-- ==== Sys2Proof/Tests/Slice0.lean ====
section
/-!
SUPPORT. Tests of one step or one word each, their expected results from the spec's tables and worked examples; and for each
obligation with hypotheses, concrete states and operands that meet them.
-/
namespace Sys2Proof.Tests
open Sys2Proof Sys2Proof.Machine Sys2Proof.Safety

/-! ## Well-formed terms -/

/-- A row that another SUB names is refused (R55). -/
theorem test_row_refused :
    (Instr.bufrelCons { stl := 0, all := 0, sd := 0, sa := 0, sb := 0, res := 0, sub := 1, imm := 0 }).rowOk = false
      ∧ (Instr.bufrelPub { stl := 0, all := 0, sd := 0, sa := 0, sb := 0, res := 0, sub := 1, imm := 0 }).rowOk = true := by decide

/-- A nonzero reserved field is refused: [33:32] of F-SI (R38), a field of NOP (R52). -/
theorem test_reserved_refused :
    (Instr.saddFSi { stl := 0, all := 0, sd := 1, sa := 2, ty := 0, rsv := 1, imm := 5 }).rsvOk = false
      ∧ (Instr.nop { stl := 0, all := 0, cond := 0, sc := 0, sl := 0, rsv := 0, off := 1 }).rsvOk = false
      ∧ (Instr.saddFSi { stl := 0, all := 0, sd := 1, sa := 2, ty := 0, rsv := 0, imm := 5 }).wellFormed = true := by decide

/-- A register access of another width is refused (R456). -/
theorem test_width_refused :
    (Instr.registerWrite 0 2 0).argsOk = false ∧ (Instr.registerWrite 0 8 0).wellFormed = true := by decide

/-! ## Decoding: one word of every row, its fields laid out by hand from the tables of R33 to R55 -/

/-- F-S3 (R37, R52). -/
theorem test_decode_scalar :
    let f : FS3 := { stl := 1, all := 0, sd := 2, sa := 3, sb := 4, sc := 5, ty := 9, im := 1, cc := 3, aux := 0xBEEF }
    ([(0x00, Instr.smov f), (0x03, Instr.sadd f), (0x04, Instr.ssub f), (0x05, Instr.smul f), (0x06, Instr.smulh f),
    (0x07, Instr.sdiv f), (0x08, Instr.srem f), (0x09, Instr.sand f), (0x0A, Instr.sor f), (0x0B, Instr.sxor f),
    (0x0C, Instr.snot f), (0x0D, Instr.sshl f), (0x0E, Instr.sshr f), (0x0F, Instr.ssar f), (0x10, Instr.smin f),
    (0x11, Instr.smax f), (0x12, Instr.scmp f), (0x13, Instr.ssel f), (0x14, Instr.spopc f), (0x15, Instr.sclz f),
    (0x16, Instr.sctz f), (0x17, Instr.sbfe f), (0x18, Instr.sbfi f), (0x19, Instr.slea f), (0x30, Instr.mset f),
    (0x31, Instr.mget f), (0x32, Instr.mand f), (0x33, Instr.mandn f), (0x34, Instr.mor f), (0x35, Instr.mfirst f),
    (0x36, Instr.mcnt f), (0x38, Instr.split f), (0x39, Instr.joinI f)] : List (Nat × Instr)).all
      (fun p => decodeIn .alu (BitVec.ofNat 64 (p.1 * 2 ^ 56 + 0x2040C2059BBEEF)) = some p.2) = true := by decide

/-- F-SI (R38, R52). -/
theorem test_decode_scalar_immediate :
    let f : FSI := { stl := 7, all := 1, sd := 127, sa := 64, ty := 10, rsv := 2, imm := 0x89AB_CDEF }
    ([(0x01, Instr.smovi f), (0x02, Instr.smovh f), (0x1A, Instr.saddFSi f), (0x1B, Instr.sandFSi f), (0x1C, Instr.sorFSi f),
    (0x1D, Instr.sxorFSi f)] : List (Nat × Instr)).all
      (fun p => decodeIn .alu (BitVec.ofNat 64 (p.1 * 2 ^ 56 + 0xFFF02A89ABCDEF)) = some p.2) = true := by decide

/-- F-BR (R47, R52). -/
theorem test_decode_control :
    let f : FBR := { stl := 2, all := 0, cond := 8, sc := 1, sl := 126, rsv := 1, off := 0xFFFF_FFF0 }
    ([(0x20, Instr.bra f), (0x21, Instr.brc f), (0x22, Instr.call f), (0x23, Instr.ret f), (0x24, Instr.jmp f),
    (0x25, Instr.loop f), (0x26, Instr.nop f), (0x27, Instr.endGroup f), (0x37, Instr.brzm f)] : List (Nat × Instr)).all
      (fun p => decodeIn .alu (BitVec.ofNat 64 (p.1 * 2 ^ 56 + 0x4803F9FFFFFFF0)) = some p.2) = true := by decide

/-- F-V3 (R39, R52). -/
theorem test_decode_vector :
    let f : FV3 := { stl := 5, all := 1, vd := 8, va := 1023, vb := 512, vc := 1, ty := 2, mod := 10, sel := 9 }
    ([(0x40, Instr.vadd f), (0x41, Instr.vsub f), (0x42, Instr.vmul f), (0x43, Instr.vmulh f), (0x44, Instr.vmad f),
    (0x45, Instr.vfma f), (0x46, Instr.vmin f), (0x47, Instr.vmax f), (0x48, Instr.vabs f), (0x49, Instr.vand f),
    (0x4A, Instr.vor f), (0x4B, Instr.vxor f), (0x4C, Instr.vnot f), (0x4D, Instr.vshl f), (0x4E, Instr.vshr f),
    (0x4F, Instr.vsar f), (0x50, Instr.vcmp f), (0x51, Instr.vsel f), (0x52, Instr.vmov f), (0x53, Instr.vbcast f),
    (0x54, Instr.vlane f), (0x55, Instr.vcvt f), (0x56, Instr.vrcp f), (0x57, Instr.vrsq f), (0x58, Instr.vsqrt f),
    (0x59, Instr.vexp2 f), (0x5A, Instr.vlog2 f), (0x5B, Instr.vsin f), (0x5C, Instr.vcos f), (0x5D, Instr.vfract f),
    (0x5E, Instr.vround f), (0x5F, Instr.vpopc f), (0x60, Instr.vclz f), (0x61, Instr.vbfe f), (0x62, Instr.vbfi f),
    (0x63, Instr.vunpk f), (0x64, Instr.vpack f), (0x65, Instr.vdot f), (0x66, Instr.vlut f), (0xC0, Instr.vshuf f),
    (0xC1, Instr.vshfu f), (0xC2, Instr.vshfd f), (0xC3, Instr.vxsw f), (0xC4, Instr.vbal f), (0xC5, Instr.vredu f),
    (0xC6, Instr.vscan f), (0xC7, Instr.vmatch f), (0xC8, Instr.vrdln f), (0xC9, Instr.vwrln f)] : List (Nat × Instr)).all
      (fun p => decodeIn .alu (BitVec.ofNat 64 (p.1 * 2 ^ 56 + 0xB023FF800012A9)) = some p.2) = true := by decide

/-- F-VI (R40, R52). -/
theorem test_decode_vector_immediate :
    let f : FVI := { stl := 2, all := 0, vd := 3, va := 513, ty := 8, mod := 11, imm := 0x41_0001 }
    ([(0x80, Instr.vaddFVi f), (0x81, Instr.vsubFVi f), (0x82, Instr.vmulFVi f), (0x83, Instr.vminFVi f), (0x84, Instr.vmaxFVi f),
    (0x85, Instr.vandFVi f), (0x86, Instr.vorFVi f), (0x87, Instr.vxorFVi f), (0x88, Instr.vshlFVi f), (0x89, Instr.vshrFVi f),
    (0x8A, Instr.vsarFVi f), (0x8B, Instr.vcmpFVi f), (0x8C, Instr.vmovFVi f)] : List (Nat × Instr)).all
      (fun p => decodeIn .alu (BitVec.ofNat 64 (p.1 * 2 ^ 56 + 0x400E018B410001)) = some p.2) = true := by decide

/-- F-MEM (R41, R53). -/
theorem test_decode_memory :
    let f : FMEM := { stl := 4, all := 1, data := 4, sbase := 10, voff := 1023, width := 5, sch := 2, imm := 0x7_0001 }
    ([(0x00, Instr.ldg f), (0x01, Instr.ldgAcq f), (0x02, Instr.stg f), (0x03, Instr.stgRel f), (0x04, Instr.ldgs f),
    (0x05, Instr.ldgsAcq f), (0x06, Instr.stgs f), (0x07, Instr.stgsRel f), (0x08, Instr.atomg f), (0x09, Instr.atomh f),
    (0x0A, Instr.atomhF f), (0x0C, Instr.ldc f), (0x0D, Instr.pref f), (0x0E, Instr.waitc f), (0x0F, Instr.fence f),
    (0x10, Instr.lds f), (0x11, Instr.sts f), (0x12, Instr.ldss f), (0x13, Instr.stss f), (0x14, Instr.atoms f),
    (0x15, Instr.ldb f), (0x16, Instr.stb f), (0x18, Instr.sample f), (0x19, Instr.txld f)] : List (Nat × Instr)).all
      (fun p => decodeIn .mem (BitVec.ofNat 64 (p.1 * 2 ^ 56 + 0x901057FF570001)) = some p.2) = true := by decide

/-- F-MTX (R46, R54). -/
theorem test_decode_matrix :
    let f : FMTX := { stl := 6, all := 1, abank := 2, a := 5, b := 64, fb := 20, kst := 255, ah := 1, clr := 0, mopt := 0x155 }
    ([(0x00, Instr.aalloc f), (0x01, Instr.afree f), (0x02, Instr.azero f), (0x03, Instr.mma f), (0x04, Instr.mmaq f),
    (0x05, Instr.mmav f), (0x06, Instr.mmac f), (0x07, Instr.cbld f), (0x08, Instr.ald f), (0x09, Instr.ast f),
    (0x0A, Instr.aadd f), (0x0B, Instr.astat f)] : List (Nat × Instr)).all
      (fun p => decodeIn .mtx (BitVec.ofNat 64 (p.1 * 2 ^ 56 + 0xD0805100A7FD55)) = some p.2) = true := by decide

/-- F-SWP (R45, R52): OPC[1:0] is the type or the conversion. -/
theorem test_decode_sweep :
    let f (t : BitVec 2) : FSWP :=
      { ty := t, stl := 3, all := 0, cnt := 4095, sd := 8, sa := 9, sb := 10, stepd := 255, stepa := 4, stepb := 128, sr := 1 }
    ([(0xA0, Instr.swadd (f 0)), (0xA1, Instr.swadd (f 1)), (0xA2, Instr.swadd (f 2)), (0xA3, Instr.swadd (f 3)), (0xA4, Instr.swmul (f 0)), (0xA5, Instr.swmul (f 1)), (0xA6, Instr.swmul (f 2)), (0xA7, Instr.swmul (f 3)), (0xA8, Instr.swfma (f 0)), (0xA9, Instr.swfma (f 1)),
      (0xAA, Instr.swfma (f 2)), (0xAB, Instr.swfma (f 3)), (0xAC, Instr.swmax (f 0)), (0xAD, Instr.swmax (f 1)), (0xAE, Instr.swmax (f 2)), (0xAF, Instr.swmax (f 3)), (0xB0, Instr.swcvt (f 0)), (0xB1, Instr.swcvt (f 1)), (0xB2, Instr.swcvt (f 2)), (0xB3, Instr.swcvt (f 3))] : List (Nat × Instr)).all
      (fun p => decodeIn .alu (BitVec.ofNat 64 (p.1 * 2 ^ 56 + 0x6FFF4255FE0901)) = some p.2) = true := by decide
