-- ==== Sys2Proof/Decode.lean ====
section
/-! DEFINITION. The decoder over the bits of spec/opcode_table.json. The table gives no row any bits (the part has no
instruction encoding; its commands are requests and events), so no word spells a command. The byte forms of the
requests on the link are in Machine/Link.lean. -/

namespace Sys2Proof

/-- The command a word spells by the table's bits: no row has bits, so none. -/
def decodeTableWord (_nbits _w : Nat) : Option Instr := none

end Sys2Proof
end

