/-- R95: a step end: the pending adoption, the last step, or the next step. -/
def State.stepEnd (s : State) : State :=
  match s.schedule.adoption with
  | some a =>
    (({ s with schedule := { s.schedule.exchange with adoption := none } }).queueNotice
      .adoptionApplied a.target 1).enterStep a.target
  | none =>
    let i := s.run.stepIndex.getD 0
    if s.schedule.activeSteps.length ≤ i + 1 then s.completeRun else s.enterStep (i + 1)

/-! ### Advance tests (R88 to R92) -/

/-- R88: the step's minimum hours have run. -/
def State.minimumMet (s : State) (step : StepRecord) : Bool :=
  decide (60 * step.minHours.getD 0 ≤ s.run.stepMinutes)

/-- R89: the step's test hours have run. -/
def State.hoursMet (s : State) (step : StepRecord) : Bool :=
  step.testHours.any fun h => decide (60 * h ≤ s.run.stepMinutes)

/-- The figure a statistic names. -/
def McFigures.pick (f : McFigures) : Statistic → Nat
  | .controlling => f.controlling
  | .driest => f.driest
  | .mean => f.mean

/-- R89: the MC part of a test passes at a publication with these figures. -/
def mcPasses (step : StepRecord) (figures : Option McFigures) : Bool :=
  match figures, step.statistic, step.mcThreshold with
  | some f, some st, some limit => decide (f.pick st ≤ limit)
  | _, _, _ => false

/-- The step in force when its advance test may be evaluated (R88). -/
def State.evaluatedStep (s : State) : Option StepRecord :=
  if s.run.state = .running then s.currentStep.filter s.minimumMet else none

/-- R89, R90: the advance test at a publication. -/
def State.testAtPublication (s : State) (figures : Option McFigures) : State :=
  match s.evaluatedStep with
  | none => s
  | some step =>
    match step.test with
    | .mc | .mcOrHours => if mcPasses step figures then s.stepEnd else s
    | .mcAndHours =>
      let s' := if mcPasses step figures then { s with run := { s.run with mcMet := true } } else s
      if s'.run.mcMet && s'.hoursMet step then s'.stepEnd else s'
    | .settled | .cooled | .hours => s

/-- R94, R88: the Run Controller takes a publication. QUORUM is updated first, and the test looks at the run state after
that: a publication that resumes the run is evaluated (DEDUCED, log 23). -/
def State.runTakePublication (s : State) (p : Publication) : State :=
  let lost := decide (p.quorum = .lost) && decide (s.settings.quorumAction = .hold)
  (s.judgeReason .quorum lost).testAtPublication p.figures

/-- R91: the settle judgement. With no active zone only the flag is cleared. -/
def State.judgeSettle (s : State) : State :=
  match s.activeZones with
  | [] => { s with run := { s.run with inBand := false } }
  | z :: zs =>
    if (z :: zs).all s.zoneInBand then { s with run := { s.run with inBand := true } }
    else { s with run := { s.run with inBand := false, settleTimer := 0 } }

/-- R92: every active zone, and there is one, has cooled to the step's DB target. -/
def State.allCooled (s : State) (step : StepRecord) : Bool :=
  !s.activeZones.isEmpty && s.activeZones.all (s.zoneCooled step.dbTarget)

/-- R91, R92: the advance test at a sample set. -/
def State.testAtSet (s : State) : State :=
  match s.evaluatedStep with
  | none => s
  | some step =>
    match step.test with
    | .settled => s.judgeSettle
    | .cooled => if s.allCooled step then s.stepEnd else s
    | .mc | .hours | .mcOrHours | .mcAndHours => s

/-- R98, R88: the Run Controller takes a sample set. SENSOR is updated first, and the test looks at the run state after
that: a set that resumes the run is evaluated (DEDUCED, log 23). -/
def State.runTakeSet (s : State) : State := (s.judgeReason .sensor s.sensorFault).testAtSet

/-! ### Minute events (R87, R89 to R91, R93, R106) -/

/-- R87: a run clock after one more minute; past the top of its range the value is another (log 7). -/
def bumpMinutes (n pastTop : Nat) : Nat := if n < 4294967295 then n + 1 else pastTop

* * * *

Work order: Scan the lines above for "let i := s.run.stepIndex.getD 0" and for "test hours have run. -/". Repeat exactly the line holding each of them and every line in between.

The answer:
    let i := s.run.stepIndex.getD 0
    if s.schedule.activeSteps.length ≤ i + 1 then s.completeRun else s.enterStep (i + 1)

/-! ### Advance tests (R88 to R92) -/

/-- R88: the step's minimum hours have run. -/
def State.minimumMet (s : State) (step : StepRecord) : Bool :=
  decide (60 * step.minHours.getD 0 ≤ s.run.stepMinutes)

/-- R89: the step's test hours have run. -/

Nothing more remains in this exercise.